Task description: Find the line that contains "def decodeSlot (w". Repeat that line and all lines following it, exactly, through the end of the listing below.

Data supplied:
/-- MAJ 0x20 (R41). -/
def decodeMove (w : BitVec 32) : Decoded :=
  match (fD w).toNat with
  | 0 => guardField (!vhi (fA w) && !vhi (fB w) && fFn w == 0#11) (.vmov (vnum (fA w)) (vnum (fB w)))
  | 1 =>
    if (fFn w).getLsbD 3 then
      guardField (!vhi (fB w) && (fFn w).extractLsb' 4 7 == 0#7 && (fFn w).extractLsb' 0 3 == 0#3) (.vgetLm (fA w) (vnum (fB w)))
    else guardField (!vhi (fB w) && (fFn w).extractLsb' 4 7 == 0#7) (.vget (fA w) (vnum (fB w)) ((fFn w).extractLsb' 0 3))
  | 2 => guardField (!vhi (fA w)) (.vld (vnum (fA w)) (fB w) (fFn w))
  | 3 => guardField (!vhi (fA w)) (.vst (vnum (fA w)) (fB w) (fFn w))
  | _ => .error .reservedCode

/-- MAJ 0x22 (R41). SPAWN with c[2] = 1 takes any c[1:0], for which R41 gives a meaning only where c[2] is 0. DESIGN CHOICE:
assumption 82. -/
def decodeThread (w : BitVec 32) : Decoded :=
  match (fD w).toNat with
  | 0 =>
    guardField ((fFn w).extractLsb' 3 3 == 0#3)
      (.spawn (fA w) (fB w) ((fFn w).extractLsb' 6 5) ((fFn w).getLsbD 2) ((fFn w).extractLsb' 0 2))
  | 1 => guardField (fA w == 0#5 && fB w == 0#5 && fFn w == 0#11) (.exit)
  | 2 => guardField (fA w == 0#5 && fB w == 0#5 && fFn w == 0#11) (.yield)
  | 3 => guardField (fA w == 0#5 && fB w == 0#5 && (fFn w).extractLsb' 2 9 == 0#9) (.setpri ((fFn w).extractLsb' 0 2))
  | _ => .error .reservedCode

/-- MAJ 0x23 (R41). -/
def decodeChannel (w : BitVec 32) : Decoded :=
  match (fD w).toNat with
  | 0 => if (fB w).toNat + ((fFn w).extractLsb' 0 2).toNat ≤ 31 then guardField ((fFn w).extractLsb' 2 9 == 0#9) (.send (fA w) (fB w) ((fFn w).extractLsb' 0 2)) else .error .badRange
  | 1 => if (fA w).toNat ≤ 28 then guardField (fB w == 0#5 && (fFn w).extractLsb' 6 5 == 0#5) (.recv (fA w) ((fFn w).extractLsb' 0 6)) else .error .badRange
  | 2 => guardField (fFn w == 0#11) (.waitch (fA w) (fB w))
  | _ => .error .reservedCode

/-- MAJ 0x24 (R41). -/
def decodeGroup (w : BitVec 32) : Decoded :=
  match (fD w).toNat with
  | 0 => guardField (fA w == 0#5 && fFn w == 0#11) (.gjoin (fB w))
  | 1 => guardField (fA w == 0#5 && fFn w == 0#11) (.gleave (fB w))
  | 2 => guardField (fA w == 0#5 && fFn w == 0#11) (.gbar (fB w))
  | _ => .error .reservedCode

/-- MAJ 0x25 (R41). -/
def decodeLaunch (w : BitVec 32) : Decoded :=
  match (fD w).toNat with
  | 0 => guardField (fFn w == 0#11) (.launch (fA w) (fB w))
  | _ => .error .reservedCode

/-- MAJ 0x26 (R41). -/
def decodeScope (w : BitVec 32) : Decoded :=
  match (fD w).toNat with
  | 0 => guardField (fFn w == 0#11) (.scopeopen (fA w) (fB w))
  | 1 => guardField (fA w == 0#5 && fFn w == 0#11) (.scopeclose (fB w))
  | 2 => guardField (fA w == 0#5 && fFn w == 0#11) (.scopewait (fB w))
  | 3 => guardField (fFn w == 0#11) (.scopeqry (fA w) (fB w))
  | _ => .error .reservedCode

/-- MAJ 0x2a (R41). -/
def decodeLock (w : BitVec 32) : Decoded :=
  match (fD w).toNat with
  | 0 => guardScope ((fFn w).extractLsb' 0 3) (guardField (fA w == 0#5 && (fFn w).extractLsb' 3 8 == 0#8) (.lock (fB w) ((fFn w).extractLsb' 0 3)))
  | 1 => guardScope ((fFn w).extractLsb' 0 3) (guardField (fA w == 0#5 && (fFn w).extractLsb' 3 8 == 0#8) (.unlock (fB w) ((fFn w).extractLsb' 0 3)))
  | _ => .error .reservedCode

/-- MAJ 0x2b (R41). -/
def decodeFence (w : BitVec 32) : Decoded :=
  match (fD w).toNat with
  | 0 => guardScope ((fFn w).extractLsb' 0 3) (guardField (fA w == 0#5 && fB w == 0#5 && (fFn w).extractLsb' 3 8 == 0#8) (.fence ((fFn w).extractLsb' 0 3)))
  | _ => .error .reservedCode

/-- MAJ 0x2c (R41). -/
def decodeCrystal (w : BitVec 32) : Decoded :=
  match (fD w).toNat with
  | 0 => guardField (!vhi (fA w) && (fFn w).extractLsb' 4 2 == 0#2) (.gld (vnum (fA w)) (fB w) ((fFn w).extractLsb' 6 5) ((fFn w).extractLsb' 0 4))
  | 1 => guardField (!vhi (fA w) && (fFn w).extractLsb' 4 2 == 0#2) (.gscat (vnum (fA w)) (fB w) ((fFn w).extractLsb' 6 5) ((fFn w).extractLsb' 0 4))
  | _ => .error .reservedCode

/-- MAJ 0x2e (R41). -/
def decodeSem (w : BitVec 32) : Decoded :=
  match (fD w).toNat with
  | 0 => guardField (fA w == 0#5 && (fFn w).extractLsb' 6 5 == 0#5) (.semacq (fB w) ((fFn w).extractLsb' 0 6))
  | 1 => guardField (fA w == 0#5 && (fFn w).extractLsb' 6 5 == 0#5) (.semrel (fB w) ((fFn w).extractLsb' 0 6))
  | 2 => guardField ((fFn w).extractLsb' 6 5 == 0#5) (.semtry (fA w) (fB w) ((fFn w).extractLsb' 0 6))
  | 3 => guardField (fA w == 0#5 && (fFn w).extractLsb' 6 5 == 0#5) (.semset (fB w) ((fFn w).extractLsb' 0 6))
  | 4 => guardField (fB w == 0#5 && (fFn w).extractLsb' 6 5 == 0#5) (.semget (fA w) ((fFn w).extractLsb' 0 6))
  | _ => .error .reservedCode

/-- MAJ 0x2f (R41). -/
def decodeRing (w : BitVec 32) : Decoded :=
  match (fD w).toNat with
  | 0 => guardField (!vhi (fA w) && (fFn w).extractLsb' 0 6 == 0#6) (.hset (vnum (fA w)) (fB w) ((fFn w).extractLsb' 6 5))
  | 1 => guardField (!vhi (fA w) && fB w == 0#5) (.cbwf (vnum (fA w)) (fFn w))
  | 2 => guardField (!vhi (fA w) && fB w == 0#5) (.cbwe (vnum (fA w)) (fFn w))
  | 3 => guardField (!vhi (fA w) && fB w == 0#5) (.cbap (vnum (fA w)) (fFn w))
  | 4 => guardField (!vhi (fA w) && fB w == 0#5) (.cbac (vnum (fA w)) (fFn w))
  | _ => .error .reservedCode

/-- MAJ 0x30 (R41). -/
def decodeSlot (w : BitVec 32) : Decoded :=
  match (fD w).toNat with
  | 0 => guardField (fA w == 0#5 && fB w == 0#5 && (fFn w).extractLsb' 8 3 == 0#3) (.dswait ((fFn w).extractLsb' 0 8))
  | _ => .error .reservedCode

Task solution:
def decodeSlot (w : BitVec 32) : Decoded :=
  match (fD w).toNat with
  | 0 => guardField (fA w == 0#5 && fB w == 0#5 && (fFn w).extractLsb' 8 3 == 0#3) (.dswait ((fFn w).extractLsb' 0 8))
  | _ => .error .reservedCode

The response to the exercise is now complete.